1. 5 Ribu Orang Tewas
Pada Minggu, seorang pejabat Iran di wilayah tersebut mengatakan kepada Reuters, pihak berwenang telah memverifikasi setidaknya 5.000 orang tewas dalam protes, termasuk sekitar 500 personel keamanan. Pejabat itu menyalahkan "teroris dan perusuh bersenjata" atas pembunuhan "warga Iran yang tidak bersalah".
Pejabat yang menolak disebutkan namanya itu mengatakan, beberapa bentrokan terberat dan jumlah kematian tertinggi terjadi di wilayah Kurdi Iran di barat laut Iran, sebuah wilayah separatis Kurdi telah aktif. Telah terjadi letusan kekerasan selama gelombang kerusuhan sebelumnya.
Otoritas Iran semakin menunjuk jari ke kekuatan asing atas kerusuhan tersebut, menuduh rival geopolitik lama – terutama Israel dan AS – sebagai pihak yang memicu ketidakstabilan dan mengarahkan operasi di lapangan.
Pemimpin Tertinggi Iran, Ayatollah Ali Khamenei, mengatakan aktor-aktor yang terkait dengan Amerika Serikat dan Israel bertanggung jawab atas pembunuhan "beberapa ribu" orang selama protes anti-pemerintah selama beberapa minggu di negara tersebut.
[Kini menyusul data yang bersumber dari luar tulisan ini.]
-- ==== Sys2Proof/Machine/Registry.lean ====
section
/-! DEFINITION. The timer registry's internal operation GET_OR_CREATE (41_timer_registry.md). -/

namespace Sys2Proof.Machine

/-- The index of an identity: a linear search in index order (R140). -/
def timerIndex : List TimerId → TimerId → Option Nat
  | [], _ => none
  | t :: rest, tid => if t = tid then some 0 else (timerIndex rest tid).map (· + 1)

/-- What GET_OR_CREATE answers, with the registry after it (R140). -/
structure Lookup where
  index : Nat
  created : Bool
  ids : List TimerId
  deriving DecidableEq, Repr

/-- GET_OR_CREATE over a registry of capacity `nt`; none where it is full and the identity is new, code 2 (R140, R142). -/
def getOrCreate (nt : Nat) (ids : List TimerId) (tid : TimerId) : Option Lookup :=
  match timerIndex ids tid with
  | some i => some ⟨i, false, ids⟩
  | none => if ids.length < nt then some ⟨ids.length, true, ids ++ [tid]⟩ else none

end Sys2Proof.Machine
end

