-- ==== Sys2Proof/Machine/Encoder.lean ====
section
/-! DEFINITION. ENCODE (40_encoder.md §2). -/

namespace Sys2Proof.Machine

/-- Motor `m`'s buffer entries 0..n-1 written, in order, from a frame (R116, R119). -/
def State.writeTicks (s : State) (m : Nat) (fr : Half) : Nat → State
  | 0 => s
  | n + 1 => (s.writeTicks m fr n).writeTick m n (tick fr n)

/-- The effects of ENCODE in R119's order: buffer, last throttle, count, enable. -/
def State.encodeMotor (s : State) (m : Nat) (throttle : Half) : State :=
  ((s.writeTicks m (frame throttle) Config.bufLen).setMotor m
    { (s.motor m) with
      chan := { (s.motor m).chan with last := some throttle }
      dma := (s.motor m).dma.armed }).advance

/-- ENCODE (R116): the checks 4, 6, 7, then the effects, in one step. -/
def execEncode (m : Nat) (throttle : Half) (s : State) : Result :=
  if ¬ m < s.nm then s.faulting .badMotorIndex (some m) (.motorIndex .motorField)
  else match (s.motor m).chan.bound with
    | none => s.faulting .notConfigured (some m) .motorChannel
    | some bd =>
      if (s.motor m).dma.en then s.faulting .encodeWhileStreamEnabled (some m) (.stream bd.stream)
      else .next (s.encodeMotor m throttle)

end Sys2Proof.Machine
end

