-- ==== Sys2Proof/Machine/Streamer.lean ====
section
/-! DEFINITION. The timer step and the DMA transfer (45_streamer.md). -/

namespace Sys2Proof.Machine

/-- A channel at the update event: with preload enabled, the preload becomes active (R192). -/
def CompareUnit.update (x : CompareUnit) : CompareUnit := if x.ocpe then { x with ccr := x.ccrp } else x

/-- The counter's step: up by one, or at the period value back to 0 with an update event (R191, R192). -/
def Group.count (g : Group) : Group :=
  if g.arr ≤ g.cnt then { g with cnt := 0#16, chans := g.chans.map CompareUnit.update }
  else { g with cnt := g.cnt + 1#16 }

/-- `OUTPUT(i, c)` (R193). -/
def Group.output (g : Group) (x : CompareUnit) : Bool := g.moe && decide (g.cnt < x.ccr)

/-- The outputs of the PWM channels after the counter's change; another channel keeps its output (R191, R193). -/
def Group.drive (g : Group) : Group :=
  { g with chans := g.chans.map fun x => if x.mode = .pwm then { x with out := g.output x } else x }

/-- The group's own part of a timer step (R191). -/
def Group.tick (g : Group) : Group := g.count.drive

/-- After the counter's change, channel `c` has a compare event that raises a request (R191, R194). -/
def Group.requests (g : Group) (c : Channel) : Bool :=
  decide ((g.chan c).mode = .pwm ∧ g.cnt = (g.chan c).ccr) && (g.chan c).dier

/-- Motor channel bound to (group i, channel c). -/
def MotorChannel.boundTo (x : MotorChannel) (i : Nat) (c : Channel) : Bool :=
  match x.bound with
  | some bd => decide (bd.grp = i ∧ bd.ch = c)
  | none => false

/-- "the motor bound to (i, c)" (R196). -/
def State.servedMotor (s : State) (i : Nat) (c : Channel) : Option Nat :=
  (List.range s.nm).find? fun m => (s.motor m).chan.boundTo i c

/-- The next entry of motor `m`'s stream, `M.buf[m][16 - D.ndtr[m]]`, if it holds a value (R196). -/
def State.nextEntry (s : State) (m : Nat) : Option Byte :=
  if (s.motor m).dma.ndtr.toNat ≤ Config.bufLen then
    s.readTick m (Config.bufLen - (s.motor m).dma.ndtr.toNat)
  else none

/-- One transfer of motor `m`'s stream: the byte, zero-extended, into the compare register; the count down; at 0 the flag
(R196, R197, 20_memory.md R63). -/
def State.transfer (s : State) (i : Nat) (c : Channel) (m : Nat) (v : Byte) : State :=
  (s.writeCompare i c (BitVec.setWidth 16 v)).setMotor m { (s.motor m) with dma := (s.motor m).dma.transferred }

/-- DMA_REQUEST (R196): a transfer if the stream is enabled and its count is not 0, else the request is dropped. Reading an
entry that holds no value is fault 11 (60_exceptions.md R222). -/
def State.dmaRequest (s : State) (i : Nat) (c : Channel) : Except FaultRecord State :=
  match s.servedMotor i c with
  | none => .ok s
  | some m =>
    if (s.motor m).dma.en = true ∧ (s.motor m).dma.ndtr ≠ 0#16 then
      match s.nextEntry m with
      | none => .error ⟨.unwrittenRead, some m, .bufferEntry⟩
      | some v => .ok (s.transfer i c m v)
    else .ok s

/-- The requests of the channels listed, served one after another (R191, R203). -/
def State.serveChannels (s : State) (i : Nat) : List Channel → Except FaultRecord State
  | [] => .ok s
  | c :: rest =>
    if (s.group i).requests c then
      match s.dmaRequest i c with
      | .error f => .error f
      | .ok s' => s'.serveChannels i rest
    else s.serveChannels i rest

/-- TIMER_STEP(i) (R191): the counter, the outputs, then the requests. If a request meets fault 11 the step writes FAULT
alone (60_exceptions.md R220 b, R221). -/
def State.timerStep (s : State) (i : Nat) : State :=
  match (s.setGroup i (s.group i).tick).serveChannels i Channel.all with
  | .ok s' => s'
  | .error f => s.recordFault f

/-- What motor `m`'s pin carries: `T.out[M.grp[m]][M.ch[m]]` once CONFIGURE has set it to AF (R193); before, the line is
not the block's (70_reset_and_hazards.md R252). -/
def State.line (s : State) (m : Nat) : Option Bool :=
  match (s.motor m).chan.bound with
  | some bd => some ((s.group bd.grp).chan bd.ch).out
  | none => none

end Sys2Proof.Machine
end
"Mereka yang terkait dengan Israel dan AS menyebabkan kerusakan besar dan menewaskan beberapa ribu orang," kata Khamenei pada Sabtu (17/1/2026), melansir Al Jazeera.
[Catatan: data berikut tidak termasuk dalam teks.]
-- ==== Sys2Proof/Laws/Memory.lean ====
section
/-! SUPPORT. Sparse tables: reading after a write, and the canonical form that every write keeps (20_memory.md R61, R69). -/

namespace Sys2Proof.Machine

variable {α : Type}

/-- A write is read back at its own key, and nowhere else. -/
theorem Sparse.read_write (t : List (Nat × α)) (a b : Nat) (x : α) :
    Sparse.read (Sparse.write t a x) b = if b = a then some x else Sparse.read t b := by
  induction t with
  | nil => simp [Sparse.write, Sparse.read, eq_comm]
  | cons e rest ih =>
    obtain ⟨k, v⟩ := e
    unfold Sparse.write
    by_cases h1 : a < k
    · simp only [h1, if_true, Sparse.read, eq_comm]
    · by_cases h2 : k = a
      · subst h2
        by_cases h3 : b = k <;> simp [Sparse.read, h3, eq_comm]
      · by_cases h3 : b = a
        · subst h3
          simp [Sparse.read, ih, h1, h2]
        · simp [Sparse.read, ih, h1, h2, h3]

@[simp] theorem Sparse.read_write_same (t : List (Nat × α)) (a : Nat) (x : α) :
    Sparse.read (Sparse.write t a x) a = some x := by simp [Sparse.read_write]

theorem Sparse.read_write_other (t : List (Nat × α)) {a b : Nat} (x : α) (h : b ≠ a) :
    Sparse.read (Sparse.write t a x) b = Sparse.read t b := by simp [Sparse.read_write, h]

/-- What a written table lists. -/
theorem Sparse.mem_write {t : List (Nat × α)} {a : Nat} {x : α} {e : Nat × α} (h : e ∈ Sparse.write t a x) :
    e = (a, x) ∨ e ∈ t := by
  induction t with
  | nil => exact .inl (by simpa [Sparse.write] using h)
  | cons d rest ih =>
    obtain ⟨k, v⟩ := d
    unfold Sparse.write at h
    split_ifs at h
    · exact (List.mem_cons.1 h).imp_right id
    · exact (List.mem_cons.1 h).imp_right (List.mem_cons_of_mem _)
    · rcases List.mem_cons.1 h with h | h
      · exact .inr (by simp [h])
      · exact (ih h).imp_right (List.mem_cons_of_mem _)

/-- Every write keeps the canonical form. -/
theorem Sparse.rising_write {t : List (Nat × α)} (h : Sparse.rising t) (a : Nat) (x : α) :
    Sparse.rising (Sparse.write t a x) := by
  induction t with
  | nil => simp [Sparse.write, Sparse.rising]
  | cons d rest ih =>
    obtain ⟨k, v⟩ := d
    have hk : ∀ e ∈ rest, k < e.1 := by simpa [Sparse.rising] using (List.pairwise_cons.1 h).1
    have hr : Sparse.rising rest := (List.pairwise_cons.1 h).2
    unfold Sparse.write
    split_ifs with h1 h2
    · refine List.pairwise_cons.2 ⟨?_, h⟩
      simpa [h1] using fun b y hb => h1.trans (hk (b, y) hb)
    · subst h2
      exact List.pairwise_cons.2 ⟨by simpa using fun b y hb => hk (b, y) hb, hr⟩
    · refine List.pairwise_cons.2 ⟨?_, ih hr⟩
      intro b hb
      obtain ⟨e, he, rfl⟩ := List.mem_map.1 hb
      rcases Sparse.mem_write he with rfl | he
      · simp
        omega
      · exact hk e he

@[simp] theorem Memory.read_write_same (mem : Memory) (a : Nat) (v : Byte) : (mem.write a v).read a = some v :=
  Sparse.read_write_same mem a v

theorem Memory.read_write_other (mem : Memory) {a b : Nat} (v : Byte) (h : b ≠ a) : (mem.write a v).read b = mem.read b :=
  Sparse.read_write_other mem v h

/-- Writing a byte keeps memory canonical. -/
theorem Memory.wf_write {mem : Memory} (h : mem.wf) (a : Nat) (v : Byte) : (mem.write a v).wf := Sparse.rising_write h a v

/-- Memory at reset, with no byte listed, is canonical. -/
theorem Memory.wf_nil : Memory.wf ([] : Memory) := List.Pairwise.nil

end Sys2Proof.Machine
end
Ia menuduh kedua negara tersebut terlibat langsung dalam kekerasan tersebut, dan menyebut Presiden AS Donald Trump sebagai "kriminal".
"Pemberontakan anti-Iran terbaru berbeda karena presiden AS secara pribadi terlibat," media pemerintah Iran mengutip pernyataannya.
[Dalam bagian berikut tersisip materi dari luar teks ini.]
-- ==== Sys2Proof/Tests/Slice0.lean ====
section
/-! SUPPORT. Tests with expected results from 95_test_vectors.md and the rules, and one witness for the hypotheses of every
statement (and of every clause with hypotheses of its own). -/

namespace Sys2Proof.Tests

open Sys2Proof.Machine

/-! ### WellFormed: each check refuses an ill-formed command (30_encoding.md R92: M is 0..255) -/

theorem test_wellFormed_configure_refuses_256 : (Instr.configure 256 .fast).wellFormed = false := by decide
theorem test_wellFormed_encode_refuses_256 : (Instr.encode 256 0#16).wellFormed = false := by decide
theorem test_wellFormed_tcHandler_refuses_256 : (Instr.tcHandler 256).wellFormed = false := by decide
theorem test_wellFormed_admits_255 : (Instr.tcHandler 255).wellFormed = true ∧ Instr.completeUpdateCycle.wellFormed = true := by
  decide

/-! ### Decoding: words written out from R88's patterns; the illegal ones from 95 §5.4 -/

theorem test_decode_configure : decodeTableWord 32 0b00010000000001110000000000000001 = some (.configure 7 .fast) := by decide
theorem test_decode_encode : decodeTableWord 32 0b00100000000000110000010111011100 = some (.encode 3 1500#16) := by decide
theorem test_decode_completeUpdateCycle :
    decodeTableWord 32 0b00110000000000000000000000000000 = some .completeUpdateCycle := by decide
theorem test_decode_tcHandler : decodeTableWord 32 0b01000000000000110000000000000000 = some (.tcHandler 3) := by decide
theorem test_decode_illegal : [0x00000000, 0x10000002, 0x11000000, 0x30000001, 0x30010000, 0x40000001, 0x50000000,
    0xF0000000].all (fun w => (decodeTableWord 32 w).isNone) = true := by decide
/-- 95 §3.2, §5, §6: the words of the programs. -/
theorem test_encode_words : encode (.configure 1 .fast) = 0x10010001#32 ∧ encode (.encode 0 1500#16) = 0x200005DC#32 ∧
    encode .completeUpdateCycle = 0x30000000#32 ∧ encode (.tcHandler 2) = 0x40020000#32 := by decide
/-- R92. -/
theorem test_assembler_text : assemblerText (.configure 1 .fast) = "configure 1, fast" := by decide +kernel

/-! ### The pure functions: 95 §1, §2, §3.2 -/

/-- 95 §2.1, columns throttle, VALUE, payload, frame. -/
theorem test_frame_vectors : [(1000, 0, 0, 0), (1001, 50, 0x032, 0x0642), (1023, 94, 0x05E, 0x0BC7), (1100, 248, 0x0F8, 0x1F0E),
    (1500, 1048, 0x418, 0x830B), (1999, 2046, 0x7FE, 0xFFCC), (2000, 2048, 0, 0), (2023, 2094, 0x02E, 0x05C9),
    (2024, 2096, 0x030, 0x0606), (3047, 4142, 0x02E, 0x05C9), (65535, 63582, 0x05E, 0x0BC7)].all
    (fun (th, v, p, f) => (value (BitVec.ofNat 16 th)).toNat == v && (payload (BitVec.ofNat 16 th)).toNat == p &&
      (frame (BitVec.ofNat 16 th)).toNat == f) = true := by decide +kernel
/-- 95 §2.2, frames with the telemetry bit 1. -/
theorem test_frame_telemetry : [(0, 0x0011), (48, 0x0617), (1048, 0x831A), (2047, 0xFFFF), (0x555, 0xAABB),
    (0x2AA, 0x5555)].all (fun (p, f) => (frameOfPayload (BitVec.ofNat 11 p) true).toNat == f) = true := by decide +kernel
/-- 95 §1.2. -/
theorem test_ticks_1500 :
    (frameBits 1500#16).map BitVec.toNat = [29, 14, 14, 14, 14, 14, 29, 29, 14, 14, 14, 14, 29, 14, 29, 29] := by
  decide +kernel
/-- 95 §3.2: 168 MHz gives 27 and 6. -/
theorem test_prescaler_168MHz : prescaler Platform.common ⟨0⟩ .standard = some 27#16 ∧
    prescaler Platform.common ⟨0⟩ .fast = some 6#16 := by decide +kernel
/-- 95 §3.2: 84 MHz has no FAST prescaler, 6 MHz a STANDARD one of 0. -/
theorem test_prescaler_refused : prescaler { Platform.common with sysclkHz := 84000000 } ⟨0⟩ .fast = none ∧
    prescaler { Platform.common with sysclkHz := 6000000 } ⟨0⟩ .standard = some 0#16 := by decide +kernel
/-- 95 §3.1: the row where the source's count test would be wrong, and a new identity. -/
theorem test_getOrCreate : getOrCreate 8 [⟨0⟩, ⟨1⟩] ⟨1⟩ = some ⟨1, false, [⟨0⟩, ⟨1⟩]⟩ ∧
    getOrCreate 8 [⟨0⟩, ⟨1⟩] ⟨2⟩ = some ⟨2, true, [⟨0⟩, ⟨1⟩, ⟨2⟩]⟩ := by decide
/-- R7: the bit rate is the tick rate over 40 ticks, in both variants. -/
theorem test_bit_rate : Config.tickRate .standard = Config.bitRate .standard * Config.ticksPerBit ∧
    Config.tickRate .fast = Config.bitRate .fast * Config.ticksPerBit := by decide

/-! ### Small states -/

/-- The state after a command that answers one, else the state before. -/
def after (i : Instr) (s : State) : State :=
  match exec i s with
  | .next t => t
  | _ => s

/-- A command or step answers a next state with a property. -/
def answers (r : Result) (p : State → Bool) : Bool :=
  match r with
  | .next t => p t
  | _ => false

/-- Motor 0 configured, STANDARD (95 §3.2). -/
def configured : State := after (.configure 0 .standard) State.reset
/-- Motors 0 and 1 configured on one timer. -/
def sharing : State := after (.configure 1 .fast) configured
/-- Motor 0 armed with throttle 1500. -/
def armed : State := after (.encode 0 1500#16) configured
/-- Motor 0 armed, its timer about to wrap: the next tick has a compare event at count 0 (45_streamer.md R200). -/
def atEvent : State := armed.setGroup 0 { armed.group 0 with cnt := 39#16 }
/-- As `atEvent`, with one entry left. -/
def lastEntry : State :=
  atEvent.setMotor 0 { (atEvent.motor 0) with dma := { (atEvent.motor 0).dma with ndtr := 1#16 } }
/-- Motor 0's frame copied, its handler not yet run. -/
def completed : State :=
  armed.setMotor 0 { (armed.motor 0) with dma := { (armed.motor 0).dma with ndtr := 0#16, tcif := true } }
/-- As `armed`, with an active value the counter has not reached. -/
def rearmed : State :=
  armed.setGroup 0 ((armed.group 0).setChan .ch1 { (armed.group 0).chan .ch1 with ccr := 29#16, ccrp := 14#16 })
/-- A state with a program and the turns that come next. -/
def withTurns (s : State) (words : List Word) (turns : List Turn) : State :=
  { s with prog := List.replicate s.cpu.hpc 0#32 ++ words, sched := turns }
Khamenei memperingatkan, meskipun Iran akan menghindari eskalasi di luar perbatasannya, mereka yang dianggap bertanggung jawab akan menghadapi konsekuensi.
“Kami tidak akan menyeret negara ini ke dalam perang, tetapi kami tidak akan membiarkan penjahat domestik atau internasional lolos tanpa hukuman,” katanya.
Sementara itu, kelompok hak asasi manusia yang berbasis di AS, HRANA, mengatakan 3.000 orang lainnya telah tewas dalam protes tersebut. Hingga saat ini, para pejabat Iran telah secara terbuka mengakui ratusan kematian, termasuk anggota pasukan keamanan.